A function called a "routine"? Why do we need the global symbol?
Nothing's referencing it AFAICT.

> +/*
> + * Routine used to encrypt kernel.
> + *   This routine must be run outside of the kernel proper since
> + *   the kernel will be encrypted during the process. So this
> + *   routine is defined here and then copied to an area outside
> + *   of the kernel where it will remain and run decrypted
> + *   during execution.
> + *
> + *   On entry the registers must be:
> + *     RDI - virtual address for the encrypted kernel mapping
> + *     RSI - virtual address for the decrypted kernel mapping
> + *     RDX - address of the pagetables to use for encryption
> + *     RCX - length of kernel
> + *      R8 - intermediate copy buffer
> + *
> + *     RAX - points to this routine
> + *
> + * The kernel will be encrypted by copying from the non-encrypted
> + * kernel space to an intermediate buffer and then copying from the
> + * intermediate buffer back to the encrypted kernel space.
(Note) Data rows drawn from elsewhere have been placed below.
-- ==== Sys2Proof/Machine/Bellith.lean ====
section
/-! DEFINITION. Machine/Bellith.lean: a Bellith port's training, lanes, flits, retry and credits (13). -/

namespace Sys2Proof.Machine

/-- States of R567. -/
def psProbe := 1
def psLaneId := 2
def psEq := 3
def psHandshake := 4
def psLinkUp := 5
def psActive := 6
def psRetrain := 7
def psDown := 8
def psBlocked := 9

def Part.portState (p : Part) (i : Nat) : Nat := p.rd BLK_STATUS_STATE i
def Part.modPort (p : Part) (i : Nat) (f : Port → Port) : Part := p.setPort i (f (p.port i))

/-! ## Leaving ACTIVE (R571, R578, R588, R607) -/

/-- FINAL writes held under some keys are discarded, one lost-write entry for each key (R505, R518, R607). -/
def Part.dropFinals (p : Part) (mine : RemoteKey → Bool) (peer origin unit : Nat) : Part :=
  let fs := p.domain.finals.filter fun f => mine f.key
  let keys := (fs.map (·.key)).foldl (fun l k => if l.contains k then l else l ++ [k]) []
  let p := p.modDomain fun d => { d with finals := d.finals.filter fun f => !mine f.key }
  foldL keys p fun k p => p.logLost peer true origin unit k.fn k.step k.sid.toNat (fs.filter fun f => f.key = k).length

/-- An ingest port went DOWN or was unbound (R607). -/
def Part.ingestLost (p : Part) (i : Nat) : Part :=
  let mine (k : RemoteKey) : Bool := k.ingest && k.sender = i
  let p := (p.revoke scIngest i).dropFinals mine i 4 i
  (p.modDomain fun d => { d with recvKeys := d.recvKeys.filter fun c => !mine c.1 }).showIngest

/-- The port goes DOWN (R567). A port that carried traffic until then is logged (R747, R749). -/
def Part.portDown (p : Part) (i : Nat) : Part :=
  let was := p.portState i = psActive || p.portState i = psRetrain
  let ing := was && p.rd BLK_CFG_MODE i = 2
  let p := (p.portLeaves i psDown).set1 BLK_EVENTS_DOWN i
  let p := if was then p.log 2 5 8 i 0 0 0 else p
  if ing then p.ingestLost i else p

def Part.portBlocked (p : Part) (i : Nat) : Part := p.portLeaves i psBlocked

/-- A quick retrain begins (R578, R588): equaliser state and replay buffer stay; messages go another way where there is one. -/
def Part.enterRetrain (p : Part) (i : Nat) : Part :=
  if p.portState i ≠ psActive then p
  else
    let ds := p.devsOf i
    let p := ((p.wr BLK_STATUS_STATE psRetrain i).inc BLK_COUNTS_RETRAINS 1 i).set1 BLK_EVENTS_RETRAIN i
    let p := p.modPort i fun x => { x with retrains := x.retrains ++ [p.now] }
    foldL ds p fun d p => p.resendTo d

/-! ## Lanes (R569, R570, R574) -/

/-- A lane is quarantined for a cause of R614; 0 where the far end asked for it. -/
def Part.quarantine (p : Part) (i l cause : Nat) : Part :=
  if (p.port i).quar.getLsbD l then p
  else
    let p := (p.modPort i fun x => { x with quar := x.quar ||| ((1 : BitVec 8) <<< l) }).set1 BLK_EVENTS_QUARANTINE i
    if cause = 0 then p else p.wr BLK_LANE_CAUSE cause i l

/-- The width and lanes R570 gives: 0 where the port must go DOWN. -/
def Part.portLanes (p : Part) (i : Nat) : Nat × List Nat :=
  let good := (List.range 8).filter fun l => !(p.port i).quar.getLsbD l
  let split := i = 4 || i = 13
  let low := [0, 1, 2, 3].all good.contains
  let w := if 8 ≤ good.length then 8 else if 6 ≤ good.length then 6 else if 4 ≤ good.length && (!split || low) then 4 else 0
  let least := match p.rd BLK_CFG_MIN_WIDTH i with
    | 1 => 6
    | 2 => 8
    | _ => 4
  if w < least then (0, []) else (w, good.take w)

/-- The port takes the width of its usable lanes, or goes DOWN. -/
def Part.applyWidth (p : Part) (i : Nat) : Part :=
  let (w, ls) := p.portLanes i
  let old := p.rd BLK_STATUS_WIDTH i
  if w = 0 then p.portDown i
  else
    let p := (p.wr BLK_STATUS_WIDTH w i).wr BLK_STATUS_LANES (ls.foldl (fun m l => m + 2 ^ l) 0) i
    if old ≠ 0 && old ≠ w then p.set1 BLK_EVENTS_WIDTH i else p

/-- After a stage of training that may quarantine lanes: the next state, or DOWN. -/
def Part.trainNext (p : Part) (i st : Nat) : Part := if (p.portLanes i).1 = 0 then p.portDown i else p.wr BLK_STATUS_STATE st i

/-! ## Training (R567–R572, R583–R585, R603) -/

def faultCode : LaneFault → Nat
  | .ground => 1
  | .supply => 2
  | .pn => 3
  | .opened => 4
  | .margin => 5
  | .cross => 6

/-- PROBE ends (R568, R569): shorted and open lanes are quarantined; a transmitter joined to a transmitter blocks the port. -/
def execProbe (i : PortId) (faults : List (Fin 8 × LaneFault)) (s : State) : Host.Outcome State Fault Refusal :=
  s.onPart fun p =>
    if p.portState i ≠ psProbe then p
    else
      let p := foldN 8 p fun l p => p.wr BLK_LANE_CAUSE 0 i l
      if faults.any fun f => f.2 = .cross then
        ((foldN 8 p fun l p => p.wr BLK_LANE_CAUSE 6 i l).set1 BLK_EVENTS_CROSS_CONNECT i).portBlocked i
      else (foldL faults p fun f p => p.quarantine i f.1 (faultCode f.2)).wr BLK_STATUS_STATE psLaneId i

/-- LANE_ID ends (R568–R570): polarity and a reversed order are corrected, any other order blocks the port, both ends remove the union of their sets. -/
def execLaneId (i : PortId) (reversed ordered : Bool) (inverted farQuarantine : BitVec 8) (s : State) : Host.Outcome State Fault Refusal :=
  s.onPart fun p =>
    if p.portState i ≠ psLaneId then p
    else
      let p := foldN 8 p fun l p =>
        (p.wr BLK_LANE_POL_INV (b2n (inverted.getLsbD l)) i l).wr BLK_LANE_FAR_LANE (if reversed then 7 - l else l) i l
      if !ordered then (p.set1 BLK_EVENTS_LANE_ORDER i).portBlocked i
      else
        let p := p.wr BLK_STATUS_REVERSED (b2n reversed) i
        (foldL ((List.range 8).filter fun l => farQuarantine.getLsbD l) p fun l p => p.quarantine i l 0).trainNext i psEq

/-- EQ ends (R567, R568): lanes whose eye is too small are quarantined. -/
def execEqTrain (i : PortId) (lowMargin : BitVec 8) (s : State) : Host.Outcome State Fault Refusal :=
  s.onPart fun p =>
    if p.portState i ≠ psEq then p
    else (foldL ((List.range 8).filter fun l => lowMargin.getLsbD l) p fun l p => p.quarantine i l 5).trainNext i psHandshake

/-- The port may run in ingest mode (R603): one of ports 15–17 that the topology leaves free, with ingest windows in the Husk. -/
def Part.ingestAllowed (p : Part) (i : Nat) : Bool :=
  decide (15 ≤ i) && (p.rd GLOBAL_DOMAIN_CFG_TOPOLOGY ≠ 2 || p.rd GLOBAL_DOMAIN_CFG_INGEST_SEL = i - 14) &&
  (List.range 4).any fun j => p.rd HUSK_INGEST_WIN0_VALID 0 (4 * (i - 15) + j) = 1

/-- HANDSHAKE ends (R568, R585, R603): the far identifiers are shown and checked against BLK_CFG. -/
def execHandshake (i : PortId) (domainId : Nat) (dev : DevId) (port mode : Nat) (s : State) : Host.Outcome State Fault Refusal :=
  s.onPart fun p =>
    if p.portState i ≠ psHandshake then p
    else
      let p := (p.wr BLK_STATUS_PEER_DEV dev i).wr BLK_STATUS_PEER_PORT port i
      let ing := p.rd BLK_CFG_MODE i = 2
      let ok := if ing then mode = 2 && p.ingestAllowed i
        else mode ≠ 2 && domainId = p.rd GLOBAL_DOMAIN_CFG_DOMAIN_ID && dev.val = p.rd BLK_CFG_EXPECT_DEV i && port = p.rd BLK_CFG_EXPECT_PORT i
      if ok then p.wr BLK_STATUS_STATE psLinkUp i
      else if ing && !p.ingestAllowed i then p.portBlocked i
      else (p.set1 BLK_EVENTS_CROSS_CONNECT i).portBlocked i

/-- LINK_UP ends (R567, R575, R580, R581, R588): sequence numbers and credits start, the port is ACTIVE; what waited for a route goes. -/
def execLinkUp (i : PortId) (s : State) : Host.Outcome State Fault Refusal :=
  s.onPart fun p =>
    if p.portState i ≠ psLinkUp then p
    else if (p.portLanes i).1 = 0 then p.portDown i
    else
      let had := (List.range 64).filter fun d => (p.portFor d).isSome
      let p := p.modPort i fun x => { x with nextSeq := 0, expect := 0, replay := [], resends := 0, discarding := false, credits := 256, fails := 0, low := [] }
      let p := ((p.applyWidth i).wr BLK_STATUS_STATE psActive i).set1 BLK_EVENTS_UP i
      foldL ((p.devsOf i).filter fun d => !had.contains d) p fun d p => p.resendTo d

/-- DOWN_RETRY (R571): a DOWN port trains again. -/
def execDownRetry (i : PortId) (s : State) : Host.Outcome State Fault Refusal :=
  s.onPart fun p => if p.portState i ≠ psDown then p else p.portTrains i

/-! ## Adaptation and margins (R573, R574) -/

/-- EQ_ADAPT (R573): the equalisers adapt; no register shows their settings. -/
def execEqAdapt (_i : PortId) (s : State) : Host.Outcome State Fault Refusal := s.onPart fun p => p

/-- One lane's update: eye in mV and mUI, symbols corrected since the last update. Key l of `low` counts updates below the limit, 16 + l symbols
corrected in the present second, 32 + l its updates. The flag tells that the lane is to be quarantined; too many corrections are logged (R749). -/
def Part.marginLane (p : Part) (i l mv mui corr : Nat) : Part × Bool :=
  let p := (((p.wr BLK_LANE_EYE_MV (min mv 255) i l).wr BLK_LANE_EYE_MUI (min mui 1000) i l)).inc BLK_LANE_CORR corr i l
  let x := p.port i
  let limit := p.rd BLK_CFG_MARGIN_MV i
  let n := if mv < limit then mget 0 x.low l + 1 else 0
  let sum := mget 0 x.low (16 + l) + corr
  let k := mget 0 x.low (32 + l) + 1
  let beyond := decide (1000 ≤ k)
  let low := mput 0 (mput 0 (mput 0 x.low l n) (16 + l) (if beyond then 0 else sum)) (32 + l) (if beyond then 0 else k)
  let good := !x.quar.getLsbD l
  let many := decide (1000000 < sum)
  let p := p.setPort i { x with low }
  (if good && many then p.log 0 5 8 i 0 1 l else p, good && (decide (100 ≤ n) || many))

/-- MARGIN_UPDATE (R573, R574, R578): every 1 ms; a lane with too small an eye for 100 updates, or with too many corrections in a second, is
quarantined at a quick retrain. -/
def execMarginUpdate (i : PortId) (margins : List (Fin 8 × Nat × Nat × Nat)) (s : State) : Host.Outcome State Fault Refusal :=
  s.onPart fun p =>
    if p.portState i ≠ psActive then p
    else
      let (p, bad) := margins.foldl (fun (q : Part × List Nat) m =>
        let (p, b) := q.1.marginLane i m.1 m.2.1 m.2.2.1 m.2.2.2
        (p, if b then q.2 ++ [m.1.val] else q.2)) (p, [])
      if bad.isEmpty then p else (foldL bad p fun l p => p.quarantine i l 5).enterRetrain i

/-! ## Flits, retry, retrain (R575–R580, R612) -/

/-- The flits still in the replay buffer are sent again, in order. -/
def Part.resendReplay (p : Part) (i : Nat) : Part := foldL (p.port i).replay p fun n p => p.emit (.flit i n)

/-- ACK, credits and NAK of a good flit: acknowledged flits leave the replay buffer; a NAK makes the rest be sent again, at most 8 times without
progress. -/
def Part.flitAcks (p : Part) (i : Nat) (f : Flit) : Part :=
  let x := p.port i
  let hit := x.replay.contains (f.ack % 256)
  let rest := if hit then (x.replay.dropWhile (· ≠ f.ack % 256)).drop 1 else x.replay
  let p := p.setPort i { x with replay := rest, resends := if hit then 0 else x.resends, credits := min 256 (x.credits + f.credit % 64) }
  let p := if hit then p.wr BLK_STATUS_RTT (min f.rtt 4095) i else p
  if !f.nak || rest.isEmpty then p
  else
    let n := (p.port i).resends + 1
    let p := (p.modPort i fun x => { x with resends := n }).inc BLK_COUNTS_REPLAYS 1 i
    let p := p.resendReplay i
    if 8 ≤ n then (p.set1 BLK_EVENTS_REPLAY_LIMIT i).enterRetrain i else p

/-- A NAK with the last good number is sent. -/
def Part.sendNak (p : Part) (i : Nat) : Part :=
  let x := p.port i
  (p.setPort i { x with discarding := true }).emit (.nak i ((x.expect + 255) % 256))

/-- FLIT_RECEIVE (R575–R580, R612): a bad flit and those after it are discarded; flits are accepted in SEQ order. -/
def execFlitReceive (i : PortId) (f : Flit) (s : State) : Host.Outcome State Fault Refusal :=
  s.onPart fun p =>
    if p.portState i ≠ psActive then p
    else if !f.crcOk then (p.inc BLK_COUNTS_CRC_ERR 1 i).sendNak i
    else
      let p := p.flitAcks i f
      let x := p.port i
      if f.seq % 256 = x.expect then
        let p := p.setPort i { x with expect := (x.expect + 1) % 256, discarding := false }
        if f.ctrl then p else p.inc BLK_RX_FLITS_FLITS 1 i
      else if x.discarding || (x.expect + 256 - f.seq % 256) % 256 ≤ 64 then p
      else p.sendNak i

/-- ACK_TIMEOUT (R578): flits have been outstanding for 20 µs with no ACK progress. -/
def execAckTimeout (i : PortId) (s : State) : Host.Outcome State Fault Refusal :=
  s.onPart fun p => if (p.port i).replay.isEmpty then p else p.enterRetrain i

/-- RETRAIN_DONE (R570, R574, R578): the port resends at the width its lanes give; 3 failures in a row, or 8 quick retrains within 1 s, bring it DOWN. -/
def execRetrainDone (i : PortId) (ok : Bool) (now : Nat) (s : State) : Host.Outcome State Fault Refusal :=
  s.onPart fun p =>
    if p.portState i ≠ psRetrain then p
    else
      let p := p.at now
      let x := p.port i
      let recent := x.retrains.filter fun t => p.now < t + ms 1000
      let fails := if ok then 0 else x.fails + 1
      let p := p.setPort i { x with retrains := recent, fails, resends := 0 }
      if 8 ≤ recent.length || 3 ≤ fails then p.portDown i
      else if ok then
        let p := p.applyWidth i
        if p.portState i = psRetrain then (p.wr BLK_STATUS_STATE psActive i).resendReplay i else p
      else
        ((p.inc BLK_COUNTS_RETRAINS 1 i).set1 BLK_EVENTS_RETRAIN i).modPort i fun x => { x with retrains := x.retrains ++ [p.now] }

/-- CREDIT_STALL (R499, R580, R611): the receiver has withheld data credits for 10 µs or more. -/
def execCreditStall (i : PortId) (s : State) : Host.Outcome State Fault Refusal :=
  s.onPart fun p => if p.portState i = psActive then p.set1 BLK_EVENTS_CREDIT_STALL i else p

/-! ## Ingest (R604, R605, R607) -/

/-- INGEST_STATUS (R604): a control message of an ingest writer; any other than INGEST_STATUS is dropped. -/
def execIngestStatus (i : PortId) (foreign : Bool) (s : State) : Host.Outcome State Fault Refusal :=
  s.onPart fun p => if p.ingestUp i && foreign then p.set1 BLK_EVENTS_FOREIGN_CTRL i else p

/-- INGEST_BIND (R605, R607): the port is bound to a function, or unbound. -/
def execIngestBind (c : Issue) (i : PortId) (fn : Option FnId) (s : State) : Host.Outcome State Fault Refusal :=
  s.onPart fun p => p.command c 21 fun p =>
    if i.val < 15 then p.reply c stBadParam 0
    else
      let was := p.rd BLK_INGEST_BOUND i = 1
      match fn with
      | some f =>
        let p := if was && p.rd BLK_INGEST_FN i ≠ f.val then p.ingestLost i else p
        (((p.wr BLK_INGEST_FN f i).wr BLK_INGEST_BOUND 1 i)).reply c stOK 0
      | none =>
        let p := if was then p.ingestLost i else p
        ((p.wr BLK_INGEST_FN 0 i).wr BLK_INGEST_BOUND 0 i).reply c stOK 0

end Sys2Proof.Machine
end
The physical
> + * addresses of the two kernel space mappings are the same which
> + * results in the kernel being encrypted "in place".
> + */
> +	/* Enable the new page tables */
> +	mov	%rdx, %cr3
> +
> +	/* Flush any global TLBs */
> +	mov	%cr4, %rdx
> +	andq	$~X86_CR4_PGE, %rdx
> +	mov	%rdx, %cr4
> +	orq	$X86_CR4_PGE, %rdx
> +	mov	%rdx, %cr4
> +
> +	/* Set the PAT register PA5 entry to write-protect */
> +	push	%rcx
> +	movl	$MSR_IA32_CR_PAT, %ecx
> +	rdmsr
> +	push	%rdx			/* Save original PAT value */
> +	andl	$0xffff00ff, %edx	/* Clear PA5 */
> +	orl	$0x00000500, %edx	/* Set PA5 to WP */

Maybe check first whether PA5 is already set correctly and avoid the
WRMSR and the restoring below too?

> +	wrmsr
> +	pop	%rdx			/* RDX contains original PAT value */
> +	pop	%rcx
> +
> +	movq	%rcx, %r9		/* Save kernel length */
> +	movq	%rdi, %r10		/* Save encrypted kernel address */
> +	movq	%rsi, %r11		/* Save decrypted kernel address */
> +
> +	wbinvd				/* Invalidate any cache entries */
> +
> +	/* Copy/encrypt 2MB at a time */
> +1:
> +	movq	%r11, %rsi		/* Source - decrypted kernel */
> +	movq	%r8, %rdi		/* Dest   - intermediate copy buffer */
> +	movq	$PMD_PAGE_SIZE, %rcx	/* 2MB length */
> +	rep	movsb

not movsQ?

> +	movq	%r8, %rsi		/* Source - intermediate copy buffer */
> +	movq	%r10, %rdi		/* Dest   - encrypted kernel */
> +	movq	$PMD_PAGE_SIZE, %rcx	/* 2MB length */
> +	rep	movsb
> +
> +	addq	$PMD_PAGE_SIZE, %r11
> +	addq	$PMD_PAGE_SIZE, %r10
> +	subq	$PMD_PAGE_SIZE, %r9	/* Kernel length decrement */
> +	jnz	1b			/* Kernel length not zero? */
> +
> +	/* Restore PAT register */
> +	push	%rdx			/* Save original PAT value */
> +	movl	$MSR_IA32_CR_PAT, %ecx
> +	rdmsr
> +	pop	%rdx			/* Restore original PAT value */
> +	wrmsr
> +
> +	ret
> +ENDPROC(sme_enc_routine)
> +.Lenc_stop:
> 

-- 
Regards/Gruss,
    Boris.

Good mailing practices for 400: avoid top-posting and trim the reply.